The stretch wanted below opens at the line containing "zero (log 47). -/" and closes at the line containing "def Chip.pkgDrop (c". Please return it exactly, with no other lines.

Dataset entries
Start of Block

-- ==== Sys2Proof/Machine/Fleet.lean ====
section
/-! DEFINITION. Fleet test-pattern packages (R412-R417): their form, the checks of a load, the store and its flash copies. -/

namespace Sys2Proof.Machine

/-- A pattern entry's field. -/
def patField (img : List Byte) (i o n : Nat) : Nat := fieldAt img (128 + 64 * i + o) n

/-- PKG_BYTES of a package. -/
def pkgBytes (img : List Byte) : Nat := fieldAt img 0x18 8

/-- NEXT of an opcode that a pattern's stream may contain: scalar and control, MOV, tensor, vector and elementwise, attention and
    geometry instructions (R413). -/
def patNext (opc : Nat) : Option Nat :=
  if opc = 4 then some 1
  else if within 1 0xC opc || opc == 0xE || opc == 0x10 then some 0
  else if within 0x20 0x28 opc || opc == 0x48 then some 1
  else if within 0x40 0x47 opc then some 0
  else if opc = 0x50 ∨ opc = 0x51 then some 2
  else if opc = 0x52 then some 0
  else if within 0x60 0x63 opc then some 1
  else none

/-- Every instruction of a stream may stand in a pattern: no other group, no MFS.DEVTIME and no MFS.PLACE (R413). -/
def streamOk : List Nat → Bool
  | [] => true
  | w :: ws =>
    let opc := bits w 63 56
    match patNext opc, ws with
    | some 0, ws => bits w 55 54 == 0 && !(opc == 0xC && (bits w 47 40 == 2 || bits w 47 40 == 4)) && streamOk ws
    | some 1, _ :: ws => bits w 55 54 == 1 && streamOk ws
    | some 2, _ :: _ :: ws => bits w 55 54 == 2 && streamOk ws
    | _, _ => false

/-- The 64-bit words of a byte string. -/
def wordsOf (bs : List Byte) : List Nat := (List.range (bs.length / 8)).map fun i => fieldAt bs (8 * i) 8

/-- A pattern entry within the limits of R412 and R413. -/
def patOk (img : List Byte) (i : Nat) : Bool :=
  let n := pkgBytes img - 128
  decide (patField img i 4 4 ≤ 15000) && decide (patField img i 0xC 4 ≤ 16384) && patField img i 0xC 4 % 8 == 0 && decide (patField img i 8 4 + patField img i 0xC 4 ≤ n)
    && decide (patField img i 0x14 4 ≤ 98304) && decide (patField img i 0x10 4 + patField img i 0x14 4 ≤ n)

/-- The first of checks 0x01 to 0x05 that a package fails; 0 where all pass (R414, R415). -/
def pkgReject (rev : Nat) (img : List Byte) : Nat :=
  let n := pkgBytes img
  let k := fieldAt img 0x14 4
  let is := List.range (min 256 k)
  if !signedOk 0 rev (fieldAt img 0x20 4) img n then 1
  else if fieldAt img 0 4 != 0x4B505446 || fieldAt img 4 2 != 1 || fieldAt img 0x13 1 != 0 || fieldAt img 0x24 92 != 0 || leNat ((img.drop (n - 32)).take 32) != 0
      || is.any (fun i => patField img i 0x18 8 != 0 || patField img i 0x30 16 != 0) then 2
  else if fieldAt img 0x10 2 != 0x64 || fieldAt img 0x12 1 != 0xB0 || fieldAt img 6 2 != capsMajor then 3
  else if !(within 1 256 k && fieldAt img 8 4 != 0 && n % 4096 == 0 && decide (n ≤ 4194304) && decide (256 + 64 * k ≤ n) && is.all (patOk img)
      && (pairs (is.map fun i => patField img i 0 4)).all fun q => q.1 != q.2) then 4
  else if !is.all (fun i => streamOk (wordsOf ((img.drop (patField img i 8 4)).take (patField img i 0xC 4)))) then 5
  else 0

/-- A package as the store holds it. -/
def pkgOf (img : List Byte) : Pkg := { id := fieldAt img 8 4, ver := fieldAt img 0xC 4, img := img }

/-- Bytes of the store in use. -/
def FleetSt.used (f : FleetSt) : Nat := (f.pkgs.map fun p => pkgBytes p.img).sum

/-- The store with a package in place of an older one of its PKG_ID (R415). -/
def FleetSt.with' (f : FleetSt) (p : Pkg) : List Pkg := f.pkgs.filter (fun q => q.id != p.id) ++ [p]

/-- Flash regions of the packages, in the order in which they are tried (R366). -/
def Chip.pkgRegions (c : Chip) : List DirEnt := match c.directory with
  | some d => (dirTries d 4).map Prod.snd
  | none => []

/-- A flash region takes the packages one after another; the rest of it reads zero (log 47). -/
def Chip.pkgStore (c : Chip) (ps : List Pkg) : Chip :=
  let bs := (ps.map Pkg.img).flatten
  c.pkgRegions.foldl (fun (c : Chip) e =>
    let inside := fun k => decide (flashKey e.off ≤ k) && decide (k < flashKey (e.off + e.len))
    { c with mem := { c.mem with cells := Memory.writeBytes (c.mem.cells.filter fun x => !inside x.1) (flashKey e.off) (bs.take e.len) } }) c

/-- The packages that a region's bytes hold. -/
def pkgsIn : (fuel : Nat) → List Byte → List (List Byte)
  | 0, _ => []
  | f + 1, bs =>
    let n := pkgBytes bs
    if fieldAt bs 0 4 = 0x4B505446 ∧ 0 < n ∧ n ≤ bs.length then bs.take n :: pkgsIn f (bs.drop n) else []

/-- A package operation ends rejected. -/
def Chip.pkgRefuse (c : Chip) (code id : Nat) : Chip :=
  ({ c with fleet := { c.fleet with state := 3, rej := code, last := id } }).post .PKG_REJECT (dcuUnit) none code id

/-- LOAD (R414): discarded and counted while an operation runs (R417). -/
def Chip.pkgLoad (c : Chip) : Chip :=
  if c.fleet.state = 1 then c.countErr dcuErr
  else { c with fleet := { c.fleet with state := 1, rej := 0, addr := bits (c.reg (dcuK 0x8100)) 47 12 * 4096 } }

/-- The checks of a LOAD end; `flash` tells whether both flash copies took the write (R414). -/
def Chip.pkgChecked (c : Chip) (flash : Bool) : Chip :=
  if c.fleet.state ≠ 1 then c
  else
    let hdr := c.devRead c.fleet.addr 128
    let img := c.devRead c.fleet.addr (pkgBytes hdr)
    let c := c.devSense c.fleet.addr (max 128 (pkgBytes hdr))
    let p := pkgOf img
    let code := pkgReject c.boot.rev img
    let ps := c.fleet.with' p
    let size := (ps.map fun q => pkgBytes q.img).sum
    if code ≠ 0 then c.pkgRefuse code p.id
    else if c.fleet.pkgs.any (fun q => q.id == p.id && decide (p.ver ≤ q.ver)) then c.pkgRefuse 6 p.id
    else if 32 < ps.length ∨ 16777216 < size then c.pkgRefuse 7 p.id
    else if !flash || c.boot.die0 || c.pkgRegions.isEmpty || c.pkgRegions.any (fun e => decide (e.len < size)) then c.pkgRefuse 8 p.id
    else { c.pkgStore ps with fleet := { c.fleet with pkgs := ps, state := 2, rej := 0, last := p.id } }

/-- Delete a package from the store and from both flash copies. -/
def Chip.pkgDrop (c : Chip) (id : Nat) : Chip :=
  let ps := c.fleet.pkgs.filter fun q => q.id != id
  { c.pkgStore ps with fleet := { c.fleet with pkgs := ps } }

/-- REMOVE (R415, R417). -/
def Chip.pkgRemove (c : Chip) (id : Nat) : Chip :=
  if c.fleet.state = 1 ∨ !(c.fleet.pkgs.any fun q => q.id == id) then c.countErr dcuErr
  else
    let c := c.pkgDrop id
    { c with fleet := { c.fleet with state := 2, rej := 0, last := id } }

/-- At start-up the store is read from flash and verified again (R415). A package that the DCU has known keeps its probation
    (log 47). -/
def Chip.pkgBoot (c : Chip) : Chip :=
  let found := (c.pkgRegions.map fun e => pkgsIn 32 (c.flash e.off e.len)).flatten
  let good := found.filter fun g => pkgReject c.boot.rev g == 0
  let old := c.fleet.pkgs
  let ps := good.foldl (fun (ps : List Pkg) g =>
    let p := pkgOf g
    if ps.any fun q => q.id == p.id then ps else ps ++ [(old.find? fun q => q.id == p.id && q.ver == p.ver).getD p]) []
  let lost := ((found.filter fun g => pkgReject c.boot.rev g != 0).map pkgOf).foldl (fun (ls : List Pkg) p => if (ps ++ ls).any fun q => q.id == p.id then ls else ls ++ [p]) []
  let c := { c with fleet := { c.fleet with pkgs := ps } }
  lost.foldl (fun c p => c.post .PKG_REJECT (dcuUnit) none (pkgReject c.boot.rev p.img) p.id) c

/-- FENSAN_START: the package store, then the image and its partitions (R382, R415). -/
def Chip.fensanStart (c : Chip) (t : Nat) : Chip := if c.canEnd 9 then c.pkgBoot.fensan t else c

end Sys2Proof.Machine
end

End of Block

▶ **Task output**:
/-- A flash region takes the packages one after another; the rest of it reads zero (log 47). -/
def Chip.pkgStore (c : Chip) (ps : List Pkg) : Chip :=
  let bs := (ps.map Pkg.img).flatten
  c.pkgRegions.foldl (fun (c : Chip) e =>
    let inside := fun k => decide (flashKey e.off ≤ k) && decide (k < flashKey (e.off + e.len))
    { c with mem := { c.mem with cells := Memory.writeBytes (c.mem.cells.filter fun x => !inside x.1) (flashKey e.off) (bs.take e.len) } }) c

/-- The packages that a region's bytes hold. -/
def pkgsIn : (fuel : Nat) → List Byte → List (List Byte)
  | 0, _ => []
  | f + 1, bs =>
    let n := pkgBytes bs
    if fieldAt bs 0 4 = 0x4B505446 ∧ 0 < n ∧ n ≤ bs.length then bs.take n :: pkgsIn f (bs.drop n) else []

/-- A package operation ends rejected. -/
def Chip.pkgRefuse (c : Chip) (code id : Nat) : Chip :=
  ({ c with fleet := { c.fleet with state := 3, rej := code, last := id } }).post .PKG_REJECT (dcuUnit) none code id

/-- LOAD (R414): discarded and counted while an operation runs (R417). -/
def Chip.pkgLoad (c : Chip) : Chip :=
  if c.fleet.state = 1 then c.countErr dcuErr
  else { c with fleet := { c.fleet with state := 1, rej := 0, addr := bits (c.reg (dcuK 0x8100)) 47 12 * 4096 } }

/-- The checks of a LOAD end; `flash` tells whether both flash copies took the write (R414). -/
def Chip.pkgChecked (c : Chip) (flash : Bool) : Chip :=
  if c.fleet.state ≠ 1 then c
  else
    let hdr := c.devRead c.fleet.addr 128
    let img := c.devRead c.fleet.addr (pkgBytes hdr)
    let c := c.devSense c.fleet.addr (max 128 (pkgBytes hdr))
    let p := pkgOf img
    let code := pkgReject c.boot.rev img
    let ps := c.fleet.with' p
    let size := (ps.map fun q => pkgBytes q.img).sum
    if code ≠ 0 then c.pkgRefuse code p.id
    else if c.fleet.pkgs.any (fun q => q.id == p.id && decide (p.ver ≤ q.ver)) then c.pkgRefuse 6 p.id
    else if 32 < ps.length ∨ 16777216 < size then c.pkgRefuse 7 p.id
    else if !flash || c.boot.die0 || c.pkgRegions.isEmpty || c.pkgRegions.any (fun e => decide (e.len < size)) then c.pkgRefuse 8 p.id
    else { c.pkgStore ps with fleet := { c.fleet with pkgs := ps, state := 2, rej := 0, last := p.id } }

/-- Delete a package from the store and from both flash copies. -/
def Chip.pkgDrop (c : Chip) (id : Nat) : Chip :=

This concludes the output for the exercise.